▸ WHAT YOU HAVE TO DO: Give back only the lines in the records below from the one with "-- ==== Sys2Proof/Machine/CmdSprigScalar.lean" to the one with "def execOr (m", both inclusive, word for word.

▸ GIVEN ENTRIES:
= Beginning of Section =
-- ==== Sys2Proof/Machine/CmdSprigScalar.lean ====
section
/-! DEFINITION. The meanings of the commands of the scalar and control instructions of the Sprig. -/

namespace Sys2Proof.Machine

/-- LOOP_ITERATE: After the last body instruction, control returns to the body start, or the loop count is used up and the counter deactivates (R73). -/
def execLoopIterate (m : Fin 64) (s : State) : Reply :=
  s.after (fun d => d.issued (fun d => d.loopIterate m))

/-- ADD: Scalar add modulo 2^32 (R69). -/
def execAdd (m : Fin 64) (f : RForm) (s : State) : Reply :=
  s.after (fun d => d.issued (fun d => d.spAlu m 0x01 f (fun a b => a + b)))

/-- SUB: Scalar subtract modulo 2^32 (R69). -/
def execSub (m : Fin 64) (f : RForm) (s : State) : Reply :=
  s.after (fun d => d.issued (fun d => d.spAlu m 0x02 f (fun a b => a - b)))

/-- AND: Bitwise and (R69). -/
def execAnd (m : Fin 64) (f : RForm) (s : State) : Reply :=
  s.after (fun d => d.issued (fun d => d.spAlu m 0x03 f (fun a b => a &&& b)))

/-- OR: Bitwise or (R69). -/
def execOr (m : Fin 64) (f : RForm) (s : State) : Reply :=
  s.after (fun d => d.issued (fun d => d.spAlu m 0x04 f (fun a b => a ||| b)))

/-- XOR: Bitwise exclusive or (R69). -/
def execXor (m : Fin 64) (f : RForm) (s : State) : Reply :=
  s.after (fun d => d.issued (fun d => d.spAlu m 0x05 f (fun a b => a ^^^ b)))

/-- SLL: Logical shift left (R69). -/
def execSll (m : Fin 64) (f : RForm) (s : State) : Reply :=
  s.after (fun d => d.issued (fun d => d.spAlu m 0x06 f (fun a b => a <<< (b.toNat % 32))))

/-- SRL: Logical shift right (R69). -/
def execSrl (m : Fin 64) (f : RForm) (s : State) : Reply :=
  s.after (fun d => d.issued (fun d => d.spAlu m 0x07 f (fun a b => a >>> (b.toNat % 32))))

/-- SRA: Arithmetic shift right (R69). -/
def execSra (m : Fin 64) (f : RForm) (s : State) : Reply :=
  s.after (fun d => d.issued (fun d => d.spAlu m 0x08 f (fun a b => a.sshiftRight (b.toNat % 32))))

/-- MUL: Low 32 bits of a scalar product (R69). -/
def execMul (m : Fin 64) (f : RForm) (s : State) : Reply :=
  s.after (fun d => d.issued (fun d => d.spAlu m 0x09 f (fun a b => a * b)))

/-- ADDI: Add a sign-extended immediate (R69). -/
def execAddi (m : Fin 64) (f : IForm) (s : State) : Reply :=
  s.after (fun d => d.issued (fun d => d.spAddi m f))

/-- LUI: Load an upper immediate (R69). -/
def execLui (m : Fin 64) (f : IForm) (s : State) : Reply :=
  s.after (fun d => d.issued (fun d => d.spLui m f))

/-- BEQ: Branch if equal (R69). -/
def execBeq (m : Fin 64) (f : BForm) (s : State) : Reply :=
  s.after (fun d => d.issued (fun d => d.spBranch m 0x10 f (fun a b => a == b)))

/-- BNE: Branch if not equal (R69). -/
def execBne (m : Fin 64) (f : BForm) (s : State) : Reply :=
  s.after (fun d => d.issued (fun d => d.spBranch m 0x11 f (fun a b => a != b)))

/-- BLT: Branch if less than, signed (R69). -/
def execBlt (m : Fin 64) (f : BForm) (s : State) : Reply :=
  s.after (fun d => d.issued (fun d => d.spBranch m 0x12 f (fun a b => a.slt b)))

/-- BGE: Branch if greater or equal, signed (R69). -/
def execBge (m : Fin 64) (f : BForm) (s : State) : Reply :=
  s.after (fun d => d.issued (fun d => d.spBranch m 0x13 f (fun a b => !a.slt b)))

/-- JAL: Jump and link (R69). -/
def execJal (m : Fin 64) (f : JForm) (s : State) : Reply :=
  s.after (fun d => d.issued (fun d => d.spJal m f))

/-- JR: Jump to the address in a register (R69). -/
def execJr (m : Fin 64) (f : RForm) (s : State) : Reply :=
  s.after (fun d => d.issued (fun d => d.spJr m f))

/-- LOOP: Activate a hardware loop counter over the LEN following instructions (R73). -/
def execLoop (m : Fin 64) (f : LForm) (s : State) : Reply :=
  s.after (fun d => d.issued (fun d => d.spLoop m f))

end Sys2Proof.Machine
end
= End of Section =
= Beginning of Section =
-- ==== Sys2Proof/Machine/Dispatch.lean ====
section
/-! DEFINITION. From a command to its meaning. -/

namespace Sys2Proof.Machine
= End of Section =
= Beginning of Section =
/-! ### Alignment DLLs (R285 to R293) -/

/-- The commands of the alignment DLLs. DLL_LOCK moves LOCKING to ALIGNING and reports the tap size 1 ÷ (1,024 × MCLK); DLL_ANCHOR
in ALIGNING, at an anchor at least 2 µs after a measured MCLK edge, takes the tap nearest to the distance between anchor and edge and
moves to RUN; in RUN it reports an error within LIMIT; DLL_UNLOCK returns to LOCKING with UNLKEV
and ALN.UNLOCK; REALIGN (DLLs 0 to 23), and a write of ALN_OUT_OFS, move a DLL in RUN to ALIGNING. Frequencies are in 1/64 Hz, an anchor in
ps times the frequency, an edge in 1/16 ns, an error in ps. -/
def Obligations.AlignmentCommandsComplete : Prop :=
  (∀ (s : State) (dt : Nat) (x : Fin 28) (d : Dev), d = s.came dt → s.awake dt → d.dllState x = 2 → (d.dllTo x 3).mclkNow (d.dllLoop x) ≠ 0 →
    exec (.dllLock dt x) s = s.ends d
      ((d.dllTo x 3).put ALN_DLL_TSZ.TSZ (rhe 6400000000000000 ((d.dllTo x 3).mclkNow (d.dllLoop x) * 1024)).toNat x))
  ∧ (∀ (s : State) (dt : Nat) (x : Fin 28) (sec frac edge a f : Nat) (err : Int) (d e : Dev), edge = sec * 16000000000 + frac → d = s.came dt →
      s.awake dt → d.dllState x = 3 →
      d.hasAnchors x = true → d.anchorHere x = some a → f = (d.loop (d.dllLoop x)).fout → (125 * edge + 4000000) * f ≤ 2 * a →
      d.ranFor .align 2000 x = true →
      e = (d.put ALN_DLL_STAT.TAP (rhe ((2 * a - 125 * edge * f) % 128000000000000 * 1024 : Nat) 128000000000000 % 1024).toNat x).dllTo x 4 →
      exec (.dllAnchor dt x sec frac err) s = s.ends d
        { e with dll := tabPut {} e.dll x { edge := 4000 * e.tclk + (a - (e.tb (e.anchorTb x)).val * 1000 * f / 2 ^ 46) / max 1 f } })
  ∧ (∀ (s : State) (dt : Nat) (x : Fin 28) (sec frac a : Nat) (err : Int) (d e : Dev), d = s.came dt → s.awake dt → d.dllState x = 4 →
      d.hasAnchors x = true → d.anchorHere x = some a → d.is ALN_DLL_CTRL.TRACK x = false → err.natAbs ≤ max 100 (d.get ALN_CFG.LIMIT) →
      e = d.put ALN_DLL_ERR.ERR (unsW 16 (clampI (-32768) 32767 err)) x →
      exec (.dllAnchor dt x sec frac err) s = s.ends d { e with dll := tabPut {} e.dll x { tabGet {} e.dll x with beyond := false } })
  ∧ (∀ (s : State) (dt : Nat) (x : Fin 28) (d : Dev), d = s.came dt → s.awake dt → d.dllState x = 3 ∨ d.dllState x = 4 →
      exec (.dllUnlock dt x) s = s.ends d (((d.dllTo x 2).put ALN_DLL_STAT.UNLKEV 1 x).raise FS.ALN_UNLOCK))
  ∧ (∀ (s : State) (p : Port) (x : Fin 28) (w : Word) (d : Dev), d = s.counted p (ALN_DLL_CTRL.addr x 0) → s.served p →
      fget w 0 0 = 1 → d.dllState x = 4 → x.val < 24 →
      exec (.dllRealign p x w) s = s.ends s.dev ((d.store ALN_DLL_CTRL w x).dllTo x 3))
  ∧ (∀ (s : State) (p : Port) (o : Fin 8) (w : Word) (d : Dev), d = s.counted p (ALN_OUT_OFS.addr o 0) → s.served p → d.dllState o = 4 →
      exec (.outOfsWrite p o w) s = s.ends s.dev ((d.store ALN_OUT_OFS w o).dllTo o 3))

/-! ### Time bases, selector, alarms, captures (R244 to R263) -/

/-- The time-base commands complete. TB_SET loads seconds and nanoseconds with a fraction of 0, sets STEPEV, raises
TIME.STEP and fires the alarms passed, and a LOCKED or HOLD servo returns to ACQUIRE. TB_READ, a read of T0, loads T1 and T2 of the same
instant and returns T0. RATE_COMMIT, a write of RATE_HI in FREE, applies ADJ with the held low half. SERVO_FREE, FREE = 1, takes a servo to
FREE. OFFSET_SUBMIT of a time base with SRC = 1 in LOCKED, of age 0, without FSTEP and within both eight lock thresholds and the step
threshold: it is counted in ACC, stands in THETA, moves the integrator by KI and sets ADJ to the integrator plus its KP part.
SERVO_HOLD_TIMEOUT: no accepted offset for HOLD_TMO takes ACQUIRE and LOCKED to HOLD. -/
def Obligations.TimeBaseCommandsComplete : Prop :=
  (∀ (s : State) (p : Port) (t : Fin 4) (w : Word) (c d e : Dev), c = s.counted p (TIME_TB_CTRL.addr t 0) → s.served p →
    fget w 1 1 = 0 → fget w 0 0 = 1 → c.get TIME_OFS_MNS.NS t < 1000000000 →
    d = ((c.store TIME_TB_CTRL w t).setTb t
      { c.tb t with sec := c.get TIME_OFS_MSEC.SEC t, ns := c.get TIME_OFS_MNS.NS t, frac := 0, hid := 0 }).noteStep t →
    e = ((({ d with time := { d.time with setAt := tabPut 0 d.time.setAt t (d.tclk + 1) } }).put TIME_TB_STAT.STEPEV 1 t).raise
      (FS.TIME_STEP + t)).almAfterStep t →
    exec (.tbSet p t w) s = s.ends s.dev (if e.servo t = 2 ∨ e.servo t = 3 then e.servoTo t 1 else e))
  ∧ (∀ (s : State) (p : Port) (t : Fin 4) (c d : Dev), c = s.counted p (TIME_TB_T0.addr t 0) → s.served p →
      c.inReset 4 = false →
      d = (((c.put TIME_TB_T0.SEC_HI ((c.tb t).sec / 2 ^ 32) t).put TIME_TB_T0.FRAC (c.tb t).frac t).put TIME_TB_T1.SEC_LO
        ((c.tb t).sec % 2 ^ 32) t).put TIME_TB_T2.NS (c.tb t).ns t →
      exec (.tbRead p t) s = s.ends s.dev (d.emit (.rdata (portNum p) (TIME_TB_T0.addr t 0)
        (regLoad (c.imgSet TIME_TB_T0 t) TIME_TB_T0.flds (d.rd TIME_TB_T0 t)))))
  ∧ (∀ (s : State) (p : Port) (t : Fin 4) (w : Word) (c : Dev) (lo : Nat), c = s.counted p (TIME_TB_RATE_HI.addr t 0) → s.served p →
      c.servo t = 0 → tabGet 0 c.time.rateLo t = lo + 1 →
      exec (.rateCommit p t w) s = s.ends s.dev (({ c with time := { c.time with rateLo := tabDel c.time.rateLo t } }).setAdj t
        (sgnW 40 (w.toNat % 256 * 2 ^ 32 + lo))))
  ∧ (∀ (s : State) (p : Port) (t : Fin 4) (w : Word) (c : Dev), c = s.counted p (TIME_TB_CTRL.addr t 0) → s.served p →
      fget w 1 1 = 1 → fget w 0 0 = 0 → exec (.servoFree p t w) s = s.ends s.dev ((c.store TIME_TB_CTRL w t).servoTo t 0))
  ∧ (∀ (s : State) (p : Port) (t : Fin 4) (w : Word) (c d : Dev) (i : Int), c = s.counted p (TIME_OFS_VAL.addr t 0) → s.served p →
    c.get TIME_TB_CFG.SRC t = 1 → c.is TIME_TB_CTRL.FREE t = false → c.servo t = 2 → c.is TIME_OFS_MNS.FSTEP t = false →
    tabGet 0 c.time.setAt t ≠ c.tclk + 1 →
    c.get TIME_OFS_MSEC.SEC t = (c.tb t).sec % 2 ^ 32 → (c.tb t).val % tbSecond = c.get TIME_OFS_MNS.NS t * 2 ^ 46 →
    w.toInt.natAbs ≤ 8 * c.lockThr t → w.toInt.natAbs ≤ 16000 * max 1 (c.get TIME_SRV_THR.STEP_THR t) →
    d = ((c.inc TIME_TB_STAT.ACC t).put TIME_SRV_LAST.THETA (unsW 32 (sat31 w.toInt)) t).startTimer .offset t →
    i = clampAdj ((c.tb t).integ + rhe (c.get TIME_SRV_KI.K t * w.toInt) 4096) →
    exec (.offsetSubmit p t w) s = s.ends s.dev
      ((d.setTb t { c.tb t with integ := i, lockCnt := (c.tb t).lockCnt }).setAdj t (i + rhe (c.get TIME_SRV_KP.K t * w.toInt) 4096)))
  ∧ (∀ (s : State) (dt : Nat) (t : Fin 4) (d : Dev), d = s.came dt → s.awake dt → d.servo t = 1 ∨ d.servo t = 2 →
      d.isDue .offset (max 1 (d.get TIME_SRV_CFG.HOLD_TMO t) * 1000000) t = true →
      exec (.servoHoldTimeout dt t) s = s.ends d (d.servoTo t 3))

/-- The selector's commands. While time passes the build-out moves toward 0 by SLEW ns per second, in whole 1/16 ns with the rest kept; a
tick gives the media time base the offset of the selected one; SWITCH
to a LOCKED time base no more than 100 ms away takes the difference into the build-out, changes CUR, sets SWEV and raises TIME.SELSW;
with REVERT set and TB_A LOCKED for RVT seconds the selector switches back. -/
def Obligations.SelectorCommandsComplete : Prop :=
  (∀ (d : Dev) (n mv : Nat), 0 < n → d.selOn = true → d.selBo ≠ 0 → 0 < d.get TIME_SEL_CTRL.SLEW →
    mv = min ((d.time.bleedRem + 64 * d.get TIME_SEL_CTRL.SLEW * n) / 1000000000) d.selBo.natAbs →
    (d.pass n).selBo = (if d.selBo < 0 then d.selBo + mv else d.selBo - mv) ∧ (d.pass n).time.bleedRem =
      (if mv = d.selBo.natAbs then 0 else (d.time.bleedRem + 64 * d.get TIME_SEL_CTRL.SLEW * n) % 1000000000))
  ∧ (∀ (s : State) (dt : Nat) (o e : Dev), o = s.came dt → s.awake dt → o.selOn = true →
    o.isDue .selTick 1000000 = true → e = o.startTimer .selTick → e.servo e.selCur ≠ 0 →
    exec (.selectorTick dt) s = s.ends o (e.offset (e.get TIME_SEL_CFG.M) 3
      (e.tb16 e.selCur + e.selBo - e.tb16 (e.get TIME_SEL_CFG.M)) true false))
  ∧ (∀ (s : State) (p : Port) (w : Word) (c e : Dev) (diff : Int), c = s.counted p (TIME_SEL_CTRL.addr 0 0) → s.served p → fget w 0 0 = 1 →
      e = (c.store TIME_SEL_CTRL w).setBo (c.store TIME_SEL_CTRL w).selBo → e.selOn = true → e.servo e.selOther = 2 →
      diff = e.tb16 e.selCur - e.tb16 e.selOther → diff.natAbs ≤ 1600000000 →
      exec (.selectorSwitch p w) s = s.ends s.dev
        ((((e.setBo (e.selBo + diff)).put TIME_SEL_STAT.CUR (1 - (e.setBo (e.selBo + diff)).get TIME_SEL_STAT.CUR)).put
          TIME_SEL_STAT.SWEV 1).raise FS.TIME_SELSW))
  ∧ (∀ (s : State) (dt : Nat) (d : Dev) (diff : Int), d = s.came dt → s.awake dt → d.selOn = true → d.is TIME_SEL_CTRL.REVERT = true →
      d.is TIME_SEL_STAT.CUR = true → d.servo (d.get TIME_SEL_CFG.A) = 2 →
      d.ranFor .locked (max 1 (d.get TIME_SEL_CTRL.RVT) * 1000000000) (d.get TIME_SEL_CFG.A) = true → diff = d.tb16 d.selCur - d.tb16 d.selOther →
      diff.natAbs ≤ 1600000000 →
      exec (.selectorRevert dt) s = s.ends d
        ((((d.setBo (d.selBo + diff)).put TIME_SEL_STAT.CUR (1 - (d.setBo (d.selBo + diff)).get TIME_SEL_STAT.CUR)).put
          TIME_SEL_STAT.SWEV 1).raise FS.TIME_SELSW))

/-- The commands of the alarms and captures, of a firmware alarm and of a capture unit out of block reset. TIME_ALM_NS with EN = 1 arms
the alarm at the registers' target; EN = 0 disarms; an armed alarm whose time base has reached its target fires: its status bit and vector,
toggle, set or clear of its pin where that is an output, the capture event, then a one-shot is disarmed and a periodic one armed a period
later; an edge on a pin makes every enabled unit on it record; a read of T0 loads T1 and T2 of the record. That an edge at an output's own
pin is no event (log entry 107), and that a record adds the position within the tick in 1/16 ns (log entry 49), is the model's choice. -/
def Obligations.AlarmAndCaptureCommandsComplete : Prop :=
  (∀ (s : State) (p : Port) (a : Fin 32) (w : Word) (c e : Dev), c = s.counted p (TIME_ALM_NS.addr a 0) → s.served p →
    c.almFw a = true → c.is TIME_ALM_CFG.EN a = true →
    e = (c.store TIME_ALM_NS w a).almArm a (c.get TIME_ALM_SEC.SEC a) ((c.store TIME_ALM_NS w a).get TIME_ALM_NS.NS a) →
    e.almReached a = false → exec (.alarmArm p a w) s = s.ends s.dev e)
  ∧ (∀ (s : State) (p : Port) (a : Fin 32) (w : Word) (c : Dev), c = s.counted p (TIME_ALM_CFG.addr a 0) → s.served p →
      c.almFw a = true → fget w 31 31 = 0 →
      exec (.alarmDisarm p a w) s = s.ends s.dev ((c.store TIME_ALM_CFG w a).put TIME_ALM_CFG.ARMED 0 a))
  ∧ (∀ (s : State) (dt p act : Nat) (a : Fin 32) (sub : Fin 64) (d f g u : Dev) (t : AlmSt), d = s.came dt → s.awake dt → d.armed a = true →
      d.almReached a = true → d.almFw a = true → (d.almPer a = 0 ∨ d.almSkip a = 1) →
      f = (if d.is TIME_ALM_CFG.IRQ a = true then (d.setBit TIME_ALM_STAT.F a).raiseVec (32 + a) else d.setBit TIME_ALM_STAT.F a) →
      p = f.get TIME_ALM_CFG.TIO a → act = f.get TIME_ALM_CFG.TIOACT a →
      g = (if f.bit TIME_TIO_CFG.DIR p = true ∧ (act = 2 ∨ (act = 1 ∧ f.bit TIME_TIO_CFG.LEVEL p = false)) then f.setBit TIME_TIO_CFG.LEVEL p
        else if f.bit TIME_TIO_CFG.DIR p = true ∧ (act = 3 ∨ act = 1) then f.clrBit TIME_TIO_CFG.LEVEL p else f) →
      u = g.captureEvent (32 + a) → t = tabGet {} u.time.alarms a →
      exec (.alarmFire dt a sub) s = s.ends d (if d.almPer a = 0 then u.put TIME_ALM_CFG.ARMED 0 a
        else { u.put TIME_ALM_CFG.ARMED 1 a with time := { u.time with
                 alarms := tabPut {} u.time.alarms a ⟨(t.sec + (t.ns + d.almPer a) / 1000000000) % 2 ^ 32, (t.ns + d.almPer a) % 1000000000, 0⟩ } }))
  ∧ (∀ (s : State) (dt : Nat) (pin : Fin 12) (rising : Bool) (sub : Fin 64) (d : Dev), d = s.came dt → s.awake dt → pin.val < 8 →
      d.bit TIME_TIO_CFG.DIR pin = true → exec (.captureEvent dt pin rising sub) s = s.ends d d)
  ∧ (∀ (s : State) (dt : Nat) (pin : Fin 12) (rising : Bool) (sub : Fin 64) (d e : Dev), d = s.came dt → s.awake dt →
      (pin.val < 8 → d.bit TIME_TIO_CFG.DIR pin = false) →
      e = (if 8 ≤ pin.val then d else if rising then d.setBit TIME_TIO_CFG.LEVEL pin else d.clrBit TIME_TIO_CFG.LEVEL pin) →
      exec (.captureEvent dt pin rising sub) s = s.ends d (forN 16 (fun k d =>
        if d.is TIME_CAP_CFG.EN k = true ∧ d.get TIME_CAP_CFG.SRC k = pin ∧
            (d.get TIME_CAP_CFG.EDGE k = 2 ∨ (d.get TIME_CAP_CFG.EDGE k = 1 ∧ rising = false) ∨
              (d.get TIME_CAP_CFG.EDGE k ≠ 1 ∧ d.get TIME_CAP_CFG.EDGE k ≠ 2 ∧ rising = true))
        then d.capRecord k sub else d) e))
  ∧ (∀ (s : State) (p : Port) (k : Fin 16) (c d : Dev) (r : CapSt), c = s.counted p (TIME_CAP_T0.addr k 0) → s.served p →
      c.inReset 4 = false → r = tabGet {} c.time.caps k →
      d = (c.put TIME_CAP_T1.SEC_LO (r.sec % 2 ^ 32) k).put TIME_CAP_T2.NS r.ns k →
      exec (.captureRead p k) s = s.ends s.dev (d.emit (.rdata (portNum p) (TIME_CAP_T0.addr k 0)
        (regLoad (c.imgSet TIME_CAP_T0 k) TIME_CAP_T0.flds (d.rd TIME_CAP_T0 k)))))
= End of Section =
▸ RESPONSE TO THIS EXERCISE:
-- ==== Sys2Proof/Machine/CmdSprigScalar.lean ====
section
/-! DEFINITION. The meanings of the commands of the scalar and control instructions of the Sprig. -/

namespace Sys2Proof.Machine

/-- LOOP_ITERATE: After the last body instruction, control returns to the body start, or the loop count is used up and the counter deactivates (R73). -/
def execLoopIterate (m : Fin 64) (s : State) : Reply :=
  s.after (fun d => d.issued (fun d => d.loopIterate m))

/-- ADD: Scalar add modulo 2^32 (R69). -/
def execAdd (m : Fin 64) (f : RForm) (s : State) : Reply :=
  s.after (fun d => d.issued (fun d => d.spAlu m 0x01 f (fun a b => a + b)))

/-- SUB: Scalar subtract modulo 2^32 (R69). -/
def execSub (m : Fin 64) (f : RForm) (s : State) : Reply :=
  s.after (fun d => d.issued (fun d => d.spAlu m 0x02 f (fun a b => a - b)))

/-- AND: Bitwise and (R69). -/
def execAnd (m : Fin 64) (f : RForm) (s : State) : Reply :=
  s.after (fun d => d.issued (fun d => d.spAlu m 0x03 f (fun a b => a &&& b)))

/-- OR: Bitwise or (R69). -/
def execOr (m : Fin 64) (f : RForm) (s : State) : Reply :=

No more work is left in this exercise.